## THE INPUT
-- ==== Sys2Proof/Machine/Scan.lean ====
section
/-!
DEFINITION. The Scan Engines (chapter 6): the work table (R123), what an engine does with the outcome of each
transaction, the scanner's causes (R125), halts (R129, R130), and loss and removal (R132).
-/

namespace Sys2Proof.Machine

/-- PREPARING, RUNNING or ENDING. -/
def ScanState.active : ScanState → Bool
  | .preparing => true
  | .running => true
  | .ending => true
  | _ => false

/-- RUNNING or ENDING. -/
def ScanState.pulling : ScanState → Bool
  | .running => true
  | .ending => true
  | _ => false

/-- The work table of a Scan Engine: the first line that applies (R123). -/
def scanWork (r : ScanRecord) : Option TxnName :=
  if r.state = .halting && r.haltOwed then some .shalt
  else if r.state = .preparing && decide (r.setup = some .sset) then some .sset
  else if r.state = .preparing && decide (r.setup = some .sgo) then some .sgo
  else if r.state = .running && r.stateWanted then some .sstate
  else if r.state.pulling && r.availWanted then some .avail
  else if r.state.pulling && decide (0 < r.available) && decide (0 < r.credit) then some .pull
  else none

/-- What the record becomes when a transaction is posted (R123). -/
def scanPosted (w : TxnName) (r : ScanRecord) : ScanRecord :=
  match w with
  | .shalt => { r with outstanding := some w, haltOwed := false }
  | _ => { r with outstanding := some w }

/-- The code of a scan mode (11.3). -/
def ScanMode.code : ScanMode → Nat
  | .gray8 => 1
  | .colour24 => 2
  | .line1 => 3

/-- The ten bytes of SSET: the clamped settings (R203, 11.6). -/
def ssetBytes (r : ScanRecord) : List Byte :=
  u16n r.x ++ u16n r.y ++ u16n r.w ++ u16n r.h ++ u8 r.resolution ++ u8 r.mode.code

/-! ### Frames in the queue -/

/-- Discard the frames waiting of a slot from a kiosk's scan frame queue (R129, R132, R193). -/
def discardFrames (k : Option Kiosk) (i : Slot) (s : State) : State :=
  k.elim s fun k => modKiosk k (fun q => { q with scan := q.scan.filter fun f => f.slot ≠ i }) s

/-! ### Halts -/

/-- A scan is halted with an outcome (R125, R129, R130). -/
def haltScan (i : Slot) (o : ScanOutcome) (s : State) : State :=
  modScan i (fun r => { r with state := .halting, haltOutcome := some o, haltOwed := true }) s

/-- The halt ends: the SHALT completed, whatever its outcome (R129). -/
def endHalt (i : Slot) (s : State) : State :=
  let r := s.scans[i]
  let s := discardFrames r.kiosk i s
  modScan i (fun r => { r with
    state := .idle, lastOutcome := r.haltOutcome.getD .none, haltOutcome := none, ownerClaim := none, kiosk := none,
    credit := 0, available := 0, availWanted := false, stateWanted := false }) s

/-- The owner claim of a scan ends, by release or by lapse (R130). -/
def scanClaimEnd (i : Slot) (lapse : Bool) (s : State) : State :=
  let r := s.scans[i]
  let s := modScan i (fun r => { r with ownerClaim := none }) s
  if r.state.active then
    if lapse then latch? r.kiosk .scanFailed (haltScan i .lapsed s) else haltScan i .cancelled s
  else if lapse && decide (r.state = .halting) && decide (r.haltOutcome = some .cancelled) then
    latch? r.kiosk .scanFailed (modScan i (fun r => { r with haltOutcome := some .lapsed }) s)
  else s

/-! ### Outcomes -/

/-- The engine's outstanding transaction has ended (R124). -/
def scanEnded (i : Slot) (s : State) : State := modScan i (fun r => { r with outstanding := none }) s

/-- The scan fails in setup (R122). -/
def setupFailed (i : Slot) (s : State) : State :=
  latch? (s.scans[i]).kiosk .scanFailed
    (modScan i (fun r => { r with
      state := .idle, lastOutcome := .unitFault, ownerClaim := none, kiosk := none, credit := 0, setup := none }) s)

/-- SSET completed (R122). -/
def actSset (i : Slot) (o : BusOutcome) (s : State) : State :=
  if (s.scans[i]).state = .preparing && decide ((s.scans[i]).setup = some .sset) then
    if o = .ok then modScan i (fun r => { r with setup := some .sgo }) s else setupFailed i s
  else s

/-- SGO completed (R122). -/
def actSgo (i : Slot) (o : BusOutcome) (s : State) : State :=
  if (s.scans[i]).state = .preparing && decide ((s.scans[i]).setup = some .sgo) then
    if o = .ok then modScan i (fun r => { r with setup := none, state := .running }) s else setupFailed i s
  else s

/-- The scan is done (R127). -/
def scanDone (i : Slot) (s : State) : State :=
  latch? (s.scans[i]).kiosk .scanDone
    (modScan i (fun r => { r with
      state := .idle, lastOutcome := .done, ownerClaim := none, kiosk := none, credit := 0 }) s)

/-- AVAIL read completed (R126, R127). -/
def actAvail (i : Slot) (o : BusOutcome) (d : List Byte) (s : State) : State :=
  if (s.scans[i]).state.pulling && decide (o = .ok) then
    let n := (byteAt d 0).toNat
    let s' := modScan i (fun r => { r with available := n, availWanted := false }) s
    if (s.scans[i]).state = .ending && decide (n = 0) then scanDone i s' else s'
  else s

/-- PULL completed (R126). -/
def actPull (i : Slot) (o : BusOutcome) (d : List Byte) (s : State) : State :=
  let r := s.scans[i]
  if r.state.pulling then
    match o with
    | .ok =>
      let s := r.kiosk.elim s fun k =>
        modKiosk k (fun q => { q with scan := q.scan ++ [{ slot := i, seq := r.nextSeq, data := d }] }) s
      modScan i (fun r => { r with
        credit := r.credit - 1, available := r.available - 1, nextSeq := r.nextSeq + 1, delivered := r.delivered + 1,
        availWanted := r.availWanted || (decide (r.state = .ending) && decide (r.available - 1 = 0)) }) s
    | .refused =>
      modScan i (fun r => { r with available := 0, availWanted := r.availWanted || decide (r.state = .ending) }) s
    | _ => s
  else s

/-- SSTATE read completed (R127): the total is at bytes 1 and 2 (R203). -/
def actSstate (i : Slot) (o : BusOutcome) (d : List Byte) (s : State) : State :=
  if (s.scans[i]).state = .running && decide (o = .ok) && decide (3 ≤ d.length) then
    modScan i (fun r => { r with total := some (halfAt d 1), stateWanted := false, state := .ending, availWanted := true }) s
  else s

/-- SHALT completed, whatever its outcome (R129). -/
def actShalt (i : Slot) (s : State) : State := if (s.scans[i]).state = .halting then endHalt i s else s

/-- A Scan Engine acts on the outcome of its transaction (R124). -/
def scanAct (i : Slot) (w : TxnName) (o : BusOutcome) (d : List Byte) (s : State) : State :=
  let s := scanEnded i s
  match w with
  | .sset => actSset i o s
  | .sgo => actSgo i o s
  | .avail => actAvail i o d s
  | .pull => actPull i o d s
  | .sstate => actSstate i o d s
  | .shalt => actShalt i s
  | _ => s

/-! ### Scanner causes -/

/-- A scanner's cause flags in the order FAULT, DATA, END (R125). -/
def scannerCause (i : Slot) (b : Byte) (s : State) : State :=
  let c := scannerCauses b
  let s :=
    if c.fault && (s.scans[i]).state.active then latch? (s.scans[i]).kiosk .scanFailed (haltScan i .unitFault s) else s
  let s :=
    if c.data && (s.scans[i]).state.active then modScan i (fun r => { r with availWanted := true }) s else s
  if c.finish && (decide ((s.scans[i]).state = .preparing) || decide ((s.scans[i]).state = .running)) then
    modScan i (fun r => { r with stateWanted := true }) s
  else s

/-! ### Loss and removal -/

/-- The record after its slot is lost or removed while a scan was on (R132). -/
def ScanRecord.cleared (r : ScanRecord) (o : ScanOutcome) : ScanRecord :=
  { r with
    state := .idle, lastOutcome := o, ownerClaim := none, kiosk := none, haltOutcome := none, haltOwed := false,
    setup := none, availWanted := false, stateWanted := false, credit := 0, available := 0, outstanding := none }

/-- The scanner slot is LOST or removed (R132). -/
def scannerGone (i : Slot) (s : State) : State :=
  let r := s.scans[i]
  if r.state.active then
    latch? r.kiosk .scanFailed (modScan i (fun r => r.cleared .unitLost) (discardFrames r.kiosk i s))
  else if r.state = .halting then
    modScan i (fun r => r.cleared (r.haltOutcome.getD .none)) (discardFrames r.kiosk i s)
  else scanEnded i s

end Sys2Proof.Machine
end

## WHAT YOU WILL DO
If a line in the entries above contains "cancelled", report it.

## SOLUTION FOR THIS TASK
    if lapse then latch? r.kiosk .scanFailed (haltScan i .lapsed s) else haltScan i .cancelled s
  else if lapse && decide (r.state = .halting) && decide (r.haltOutcome = some .cancelled) then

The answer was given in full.